# Homework 2.2: The Quest For A Better Network

In this assignment you will build a monster network to solve Tiny ImageNet image classification.

This notebook is intended as a sequel to seminar 3, please give it a try if you haven't done so yet.

(please read it at least diagonally)

* The ultimate quest is to create a network that has as high __accuracy__ as you can push it.
* There is a __mini-report__ at the end that you will have to fill in. We recommend reading it first and filling it while you iterate.
 
## Grading
* starting at zero points
* +20% for describing your iteration path in a report below.
* +20% for building a network that gets above 20% accuracy
* +10% for beating each of these milestones on __TEST__ dataset:
    * 25% (50% points)
    * 30% (60% points)
    * 32.5% (70% points)
    * 35% (80% points)
    * 37.5% (90% points)
    * 40% (full points)
    
## Restrictions
* Please do NOT use pre-trained networks for this assignment until you reach 40%.
 * In other words, base milestones must be beaten without pre-trained nets (and such net must be present in the anytask atttachments). After that, you can use whatever you want.
* you __can't__ do anything with validation data apart from running the evaluation procedure.
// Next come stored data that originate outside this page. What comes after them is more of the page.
-- ==== Sys2Proof/WellFormed.lean ====
section
/-! DEFINITION. Which instructions are well formed, and which belong to a context.

`Instr.wf` is the check on operands alone; `Instr.fits` says that a context can hold the instruction: its class
condition of R85 to R88 holds and its codeword is expressible in the context's width (R83, R91). -/

namespace Sys2Proof

/-- The operand ranges of the rows (R65, R66, R79, R85, R86, R89). -/
def Instr.wf : Instr → Bool
  | .hdr _ _ => true
  | .firstLit v => v ≤ 255
  | .firstSent => true
  | .firstBad v => 257 ≤ v
  | .sent => true
  | .lit v => v ≤ 255
  | .ref v => 257 ≤ v
  | .selfRef => true
  | .bad v => 258 ≤ v
  | .sentAt9 => true
  | .sentAt10 => true
  | .sentAt11 => true
  | .sentAt12 => true
  | .sentAt13 => true
  | .sentAt14 => true
  | .sentAt15 => true
  | .sentAt16 => true
  | .pad k => k ≤ 7
  | .encStart _ _ => true
  | .encFirst _ => true
  | .encExtend _ => true
  | .encEmit _ => true
  | .encEndRun => true
  | .encEndEmpty => true
  | .decStart => true
  | .brInsert _ => true
  | .brGrow _ => true
  | .brReset _ => true
  | .brFull _ => true
  | .opLookup _ => true
  | .opInsert a s c => (a = .encoder || s ≠ []) && 257 ≤ c
  | .opReinit _ => true
  | .opReserved _ => true

/-- The width a `SENT@w` row names, for the eight rows of R78. -/
def Instr.sentinelWidth : Instr → Option Nat
  | .sentAt9 => some 9
  | .sentAt10 => some 10
  | .sentAt11 => some 11
  | .sentAt12 => some 12
  | .sentAt13 => some 13
  | .sentAt14 => some 14
  | .sentAt15 => some 15
  | .sentAt16 => some 16
  | _ => none

/-- R76 to R88: the context `c` can hold the instruction. -/
def Instr.fits (c : Ctx) (i : Instr) : Bool :=
  i.wf &&
  match c, i with
  | .header, .hdr _ _ => true
  | .first w, .firstLit v => v < 2 ^ w
  | .first w, .firstSent => 256 < 2 ^ w
  | .first w, .firstBad v => v < 2 ^ w
  | .run w _, .sent => 256 < 2 ^ w
  | .run w _, .lit v => v < 2 ^ w
  | .run w n, .ref v => v < n && v < 2 ^ w
  | .run w n, .selfRef => 257 ≤ n && n < 2 ^ w
  | .run w n, .bad v => n < v && v < 2 ^ w
  | .sentinel w, i => i.sentinelWidth = some w
  | .padding k, .pad j => j = k
  | .encStart, .encStart _ _ => true
  | .encByte .first, .encFirst _ => true
  | .encByte .extend, .encExtend _ => true
  | .encByte .emit, .encEmit _ => true
  | .encEnd .inRun, .encEndRun => true
  | .encEnd .inEmpty, .encEndEmpty => true
  | .decStart, .decStart => true
  | .br a, .brInsert a' => a' = a
  | .br a, .brGrow a' => a' = a
  | .br a, .brReset a' => a' = a
  | .br a, .brFull a' => a' = a
  | .op .encoder s _, .opLookup (.str s') => s' = s
  | .op .decoder _ c, .opLookup (.code c') => c' = c
  | .op a s c, .opInsert a' s' c' => a' = a && s' = s && c' = c
  | .op a _ _, .opReinit a' => a' = a
  | .op a _ _, .opReserved a' => a' = a
  | _, _ => false

end Sys2Proof
end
Please, split train images on train and validation parts

## Tips on what can be done:


 * __Network size__
   * MOAR neurons, 
   * MOAR layers, ([torch.nn docs](http://pytorch.org/docs/master/nn.html))

   * Nonlinearities in the hidden layers
     * tanh, relu, leaky relu, etc
   * Larger networks may take more epochs to train, so don't discard your net just because it could didn't beat the baseline in 5 epochs.

   * Ph'nglui mglw'nafh Cthulhu R'lyeh wgah'nagl fhtagn!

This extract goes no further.